Friendsville stresses mayor's contributions

April 10, 1994|By Greg Tasker | Greg Tasker,Western Maryland Bureau of The Sun

FRIENDSVILLE -- Mention this small town hard against the Youghiogheny River just about anywhere in the Western Maryland mountains, and you'll likely hear about its five-term mayor, Spencer R. Schlosnagle.

You'll hear about the motel desk-clerk, now 30, who at 21 became the youngest person ever elected mayor anywhere in Maryland. You'll hear about a man who boosted the Garrett County town's self-esteem with a little sprucing up and by pushing paper to capture nearly $2 million in grants for water and sewer system renovations and a river-front park.

You'll hear, also, how Mr. Schlosnagle won re-election against two challengers in February -- only a week after a jury in neighboring Allegany County found him guilty of indecent exposure. He was charged with exposing himself to a man on a motorcycle while sitting in his car in a Cumberland mall parking lot.

Despite that conviction -- and four other yet-to-be-tried charges of indecent exposure -- Friendsville, population 577, still gave him a dominant 99 votes.

"People like him," explained the Rev. Stephen F. Yelovich, pastor of Friendsville's Grace Lutheran Church, which Mr. Schlosnagle attends. "Whenever they have a need, he's there. He got re-elected, and by a big amount in spite of everything. He's highly thought of."

The mayor's lawyer, Linda W. Buckel, told Allegany Circuit Judge J. Frederick Sharer during a sentencing hearing last week on the indecent-exposure conviction that her client suffers from an "impulsive personality disorder" and was seeking counseling.

Judge Sharer then sentenced Mr. Schlosnagle to a one-year suspended jail term, a $250 fine and three years' probation. He also ordered the mayor to get counseling.

Mr. Schlosnagle also will have a probation-violation hearing in Garrett County this month because of the indecent-exposure conviction. He was on probation from an 1992 assault charge involving a woman.

The pending indecent exposure charges against the mayor stem from individual complaints filed with state police by motorists on heavily traveled Interstate 68 last August and November.

Mr. Schlosnagle would not talk about any of the allegations, but he did speculate that the charges may be political in nature. He declined to elaborate. A Democrat, Mr. Schlosnagle was elected to the Town Council at age 19 and is interested in trying for county commissioner.

Several of the mayor's supporters also talked vaguely about political sabotage, but would not cite specifics, either.

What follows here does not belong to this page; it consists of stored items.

-- ==== Sys2Proof/Laws/Runs.lean ====
section
/-! SUPPORT. Facts about a run in progress: appending below the declared length, the memories, what a fetch answers in
each slot, and a copy whose source is in range. -/

namespace Sys2Proof.Machine

/-! ## Below the declared length -/

/-- Where a byte may be appended `OLEN` does not wrap (10_state.md R27). -/
theorem State.canAppend_succ {s : State} (h : s.canAppend) : (s.olen + 1).toNat = s.olen.toNat + 1 := by
  have hb := s.dlen.isLt
  rcases h with h | ⟨_, h⟩
  · have hlt : s.olen.toNat < s.dlen.toNat := h
    rw [BitVec.toNat_add, show (1 : BitVec 32).toNat = 1 from rfl, Nat.mod_eq_of_lt (by omega)]
  · rw [h]; rfl

/-- Where a byte may be appended, `OLEN` is at most `max(DLEN, 1) - 1` (10_state.md R37). -/
theorem State.canAppend_lt {s : State} (h : s.canAppend) : s.olen.toNat < max s.dlen.toNat 1 := by
  rcases h with h | ⟨_, h⟩
  · have hlt : s.olen.toNat < s.dlen.toNat := h
    omega
  · rw [h]; simp

/-- At the length stop `OLEN` is `max(DLEN, 1)` (10_state.md R37). -/
theorem State.olen_at_stop {s : State} (h : s.canAppend) (hd : s.dlen ≤ s.olen + 1) :
    (s.olen + 1).toNat = max s.dlen.toNat 1 := by
  have h1 := State.canAppend_succ h
  have h2 := State.canAppend_lt h
  have h3 : s.dlen.toNat ≤ (s.olen + 1).toNat := hd
  omega

/-- After an append that does not stop the run another byte may be appended (42_decode_loop.md R163). -/
theorem State.canAppend_append {s : State} (b : Byte) (hd : ¬ s.dlen ≤ s.olen + 1) : (s.append b).canAppend :=
  .inl (BitVec.not_le.mp hd)

/-! ## The memories -/

/-- The memory invariant is a property of the two memories and their extents. -/
theorem State.MemoryInv.congr {s t : State} (h : s.MemoryInv) (ho : t.out = s.out) (hl : t.olen = s.olen)
    (hi : t.inp = s.inp) (hn : t.ilen = s.ilen) : t.MemoryInv :=
  ⟨by rw [ho]; exact h.outCanonical, by rw [ho, hl]; exact h.outExtent, by rw [hi]; exact h.inCanonical,
    by rw [hi, hn]; exact h.inExtent⟩

/-- An append below the declared length keeps the memory invariant (20_memory.md R69). -/
theorem State.MemoryInv.append {s : State} (h : s.MemoryInv) (hc : s.canAppend) (b : Byte) : (s.append b).MemoryInv := by
  have hl := State.canAppend_succ hc
  refine ⟨?_, ?_, h.inCanonical, h.inExtent⟩
  · simpa using Memory.wf_write _ _ h.outCanonical
  · simp only [State.append_out, State.append_olen, hl]
    exact Memory.below_write (by omega) _ (Memory.below_mono (by omega) h.outExtent)

/-! ## What a fetch answers -/

/-- A fetch in `ReadCommandByte` answers `CMD` with the byte at `IPOS` (30_encoding.md R95). -/
theorem State.fetch_command {s : State} {i : Instr} (h : s.fetch .command = .ok i) :
    s.ipos < s.ilen ∧ i = .cmd (s.inp.read s.ipos) := by
  obtain ⟨rest, hd⟩ := State.fetch_eq_ok h
  rw [State.fetchBytes_eq] at hd
  split at hd
  · cases hd; exact ⟨by omega, rfl⟩
  · split at hd <;> cases hd
    exact ⟨by omega, rfl⟩

/-- A fetch at a literal's position answers `LIT` with the byte at `IPOS` (30_encoding.md R95). -/
theorem State.fetch_literal {s : State} {i : Instr} (h : s.fetch .literal = .ok i) :
    s.ipos < s.ilen ∧ i = .lit (s.inp.read s.ipos) := by
  obtain ⟨rest, hd⟩ := State.fetch_eq_ok h
  rw [State.fetchBytes_eq] at hd
  split at hd
  · cases hd; exact ⟨by omega, rfl⟩
  · split at hd <;> cases hd
    exact ⟨by omega, rfl⟩

/-- A fetch at a mode byte's position answers the nybble-pattern command the table selects, or a `COPY` whose two bytes
are both there (30_encoding.md R95). -/
theorem State.fetch_mode {s : State} {i : Instr} (h : s.fetch .mode = .ok i) :
    (s.ipos < s.ilen ∧ ∃ j, find s.cft (hi (s.inp.read s.ipos)) = some j ∧
      i = nybbleInstr j (hi (s.inp.read s.ipos)) (lo (s.inp.read s.ipos))) ∨
    (s.ipos + 1 < s.ilen ∧ find s.cft (hi (s.inp.read s.ipos)) = none ∧
      i = .copy (hi (s.inp.read s.ipos)) (lo (s.inp.read s.ipos)) (s.inp.read (s.ipos + 1))) := by
  obtain ⟨rest, hd⟩ := State.fetch_eq_ok h
  rw [State.fetchBytes_eq] at hd
  cases hf : find s.cft (hi (s.inp.read s.ipos)) with
  | some j =>
    left
    split at hd
    · rw [decode_mode_found hf] at hd; cases hd; exact ⟨by omega, j, rfl, rfl⟩
    · split at hd
      · rw [decode_mode_found hf] at hd; cases hd; exact ⟨by omega, j, rfl, rfl⟩
      · cases hd
  | none =>
    right
    split at hd
    · rename_i hl; rw [decode_mode_copy hf] at hd; cases hd; exact ⟨hl, rfl, rfl⟩
    · split at hd
      · rw [decode_mode_short hf] at hd; cases hd
      · cases hd

theorem nybbleInstr_ne_cmd (j : PatternIndex) (h l : Nibble) (c : Byte) : nybbleInstr j h l ≠ .cmd c := by
  intro hc
  have := patternIndex_nybbleInstr j h l
  rw [hc] at this
  cases this

/-- A fetch at an item's position never answers `CMD` (30_encoding.md R95). -/
theorem State.fetch_item {s : State} {slot : Slot} (hs : slot ≠ .command) {i : Instr} (h : s.fetch slot = .ok i) :
    ∀ c, i ≠ .cmd c := by
  intro c
  cases slot with
  | command => exact absurd rfl hs
  | literal => rw [(State.fetch_literal h).2]; exact fun hc => Instr.noConfusion hc
  | mode =>
    rcases State.fetch_mode h with ⟨_, j, _, rfl⟩ | ⟨_, _, rfl⟩
    · exact nybbleInstr_ne_cmd j _ _ c
    · exact fun hc => Instr.noConfusion hc

/-- The meaning of a nybble-pattern command is the common operation at its index (40_dispatch_nybble_pattern.md R136). -/
theorem exec_nybbleInstr (j : PatternIndex) (h l : Nibble) (s : State) : exec (nybbleInstr j h l) s = .next (s.nybble j l) := by
  match j with
  | 0 => rfl
  | 1 => rfl
  | 2 => rfl
  | 3 => rfl
  | 4 => rfl
  | 5 => rfl
  | 6 => rfl
  | 7 => rfl
  | 8 => rfl

/-! ## Copies in range -/

/-- A copy whose source address is in range never fails: it goes on with room for a byte, or it ends at the length stop
(41_backref_copy.md R143). -/
theorem State.copyLoop_inRange (n : Nat) (a : Int) (s : State) (hc : s.canAppend) (h0 : 0 ≤ a) (ha : a < s.olen.toNat) :
    (s.copyLoop n a).At State.canAppend (fun t => t.st = .done) := by
  induction n generalizing a s with
  | zero => exact hc
  | succ n ih =>
    have hl := State.canAppend_succ hc
    have hm : s.memRead a = some (s.out.read a.toNat) := by rw [State.memRead, if_pos ⟨h0, ha⟩]
    rw [State.copyLoop_succ hm, State.emit_eq]
    split
    · exact rfl
    · rename_i h
      refine ih (a + 1) _ (State.canAppend_append _ h) (by omega) ?_
      simp only [State.append_olen, hl]
      omega

theorem length_nybbleInstr (j : PatternIndex) (h l : Nibble) : (nybbleInstr j h l).length = 1 := by
  match j with
  | 0 => rfl
  | 1 => rfl
  | 2 => rfl
  | 3 => rfl
  | 4 => rfl
  | 5 => rfl
  | 6 => rfl
  | 7 => rfl
  | 8 => rfl

/-! ## Changes of state that no item command notices -/

/-- A change of state that every operation of an item command commutes with: it touches nothing they read, and nothing
they write but what it leaves to them. -/
structure CommutesWithOps (f : State → State) : Prop where
  advance : ∀ n s, (f s).advance n = f (s.advance n)
  raise : ∀ c s, (f s).raise c = f (s.raise c)
  append : ∀ b s, (f s).append b = f (s.append b)
  nextBit : ∀ s, (f s).nextBit = f s.nextBit
  goto : ∀ e s, (f s).goto e = f (s.goto e)
  olen : ∀ s, (f s).olen = s.olen
  dlen : ∀ s, (f s).dlen = s.dlen
  out : ∀ s, (f s).out = s.out

/-- A change of state applied to where a command stands. -/
def Progress.map (f : State → State) : Progress → Progress
  | .running s => .running (f s)
  | .ended s => .ended (f s)

variable {f : State → State}

theorem Progress.map_andThen {p : Progress} {g : State → Progress} (hg : ∀ u, g (f u) = (g u).map f) :
    (p.map f).andThen g = (p.andThen g).map f := by
  cases p with
  | running s => exact hg s
  | ended s => rfl

theorem CommutesWithOps.emit (h : CommutesWithOps f) (b : Byte) (s : State) : (f s).emit b = (s.emit b).map f := by
  rw [State.emit_eq, State.emit_eq, h.dlen, h.olen, h.append]
  split
  · simp only [Progress.map, h.goto]
  · rfl

theorem CommutesWithOps.finish (h : CommutesWithOps f) (p : Progress) : (p.map f).finish = f p.finish := by
  cases p with
  | running s => exact h.nextBit s
  | ended s => rfl

theorem CommutesWithOps.copyLoop (h : CommutesWithOps f) (n : Nat) (a : Int) (s : State) :
    (f s).copyLoop n a = (s.copyLoop n a).map f := by
  induction n generalizing a s with
  | zero => rfl
  | succ n ih =>
    have hm : (f s).memRead a = s.memRead a := by unfold State.memRead; rw [h.olen, h.out]
    cases hr : s.memRead a with
    | none => rw [State.copyLoop_out hr, State.copyLoop_out (hm.trans hr), h.raise]; rfl
    | some b =>
      rw [State.copyLoop_succ hr, State.copyLoop_succ (hm.trans hr), h.emit]
      exact Progress.map_andThen fun u => ih (a + 1) u

theorem CommutesWithOps.nybble (h : CommutesWithOps f) {s : State} (hl : s.ipos < s.ilen) (hl' : (f s).ipos < (f s).ilen)
    (i : PatternIndex) (l : Nibble) : (f s).nybble i l = f (s.nybble i l) := by
  unfold State.nybble
  rw [State.readThen_of_lt hl, State.readThen_of_lt hl', h.advance]
  cases pattern i l with
  | none => exact h.raise _ _
  | some p =>
    show (((f _).emit p.1).andThen (State.emit p.2)).finish = _
    rw [h.emit, Progress.map_andThen fun u => h.emit p.2 u, h.finish]

/-- An item command whose bytes are all there, on both sides, commutes with such a change. -/
theorem CommutesWithOps.exec (h : CommutesWithOps f) {i : Instr} (hi : ∀ c, i ≠ .cmd c) {s : State}
    (hl : s.ipos + i.length ≤ s.ilen) (hl' : (f s).ipos + i.length ≤ (f s).ilen) :
    exec i (f s) = mapNext f (exec i s) := by
  cases i
  case cmd c => exact absurd rfl (hi c)
  case lit d =>
    refine congrArg Host.Outcome.next ?_
    rw [State.readThen_of_lt hl, State.readThen_of_lt hl', h.advance, h.emit, h.finish]
  case copy hn l o =>
    refine congrArg Host.Outcome.next ?_
    rw [State.readThen_readThen hl, State.readThen_readThen hl', h.advance, h.copyLoop, h.finish]
    unfold State.copySource
    rw [h.olen]
  all_goals exact congrArg Host.Outcome.next (h.nybble hl hl' _ _)

end Sys2Proof.Machine
end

Yet, others familiar with the mayor dismiss such speculation.

"I don't think it's a political vendetta," said Sgt. Daniel Stanton of the Maryland State Police barracks in McHenry. "I think the cases have been investigated thoroughly, and I think that the reports are accurate and have been presented as best they can."

"There's nothing involved politically that I know of," said Don Fratz, chairman of the county's Democratic Central Committee.

But Mr. Fratz also said Mr. Schlosnagle's once-promising political career is doomed by the controversy, especially in a county where Republicans outnumber Democrats nearly 3-to-1.

"I don't think county voters would go for him," Mr. Fratz said. "The town would. They like him, and he has done a lot of good things for the town. [But countywide], I don't even think Democrat voters would go for him."

Wayne Wilt, chairman of Garrett's Republican Central Committee, declined to speculate about any political vendetta against Mr. Schlosnagle or his political future, other than to say that it's "very difficult for any Democrat to get elected to office."

Friendsville's support of Mr. Schlosnagle may puzzle outsiders. But to residents here, who have known him all his life, he gets things done.

He's brought businesses into once vacant buildings and pushed for the repair and construction of new sidewalks and the trimming of overgrown trees along Main and other streets -- helping to revamp the image of a town once disparagingly known as the county's "Dodge City." The town was once home to four or five bars where frequent fights and occasional shootings occurred.

The mayor also has pushed to collect unpaid taxes and sewer fees. And for whatever Friendsville needs -- from Christmas lights to sidewalk benches -- Mr. Schlosnagle is out collecting donations.

When the banks of the ice-clogged Youghiogheny River overflowed one day in February, threatening the town's upgraded sewer plant, Mr. Schlosnagle was on the phone for hours to the governor's office and state and county emergency management offices for help, securing sandbags.

"I love it here," he said. "I want to see the town grow. People don't knock Friendsville like they used to."

Mr. Schlosnagle always has lived in Friendsville. His father and mother here there, too. His father served on the Town Council. The younger Mr. Schlosnagle ran successfully for mayor -- a post that pays $30 a meeting -- two years after joining the council.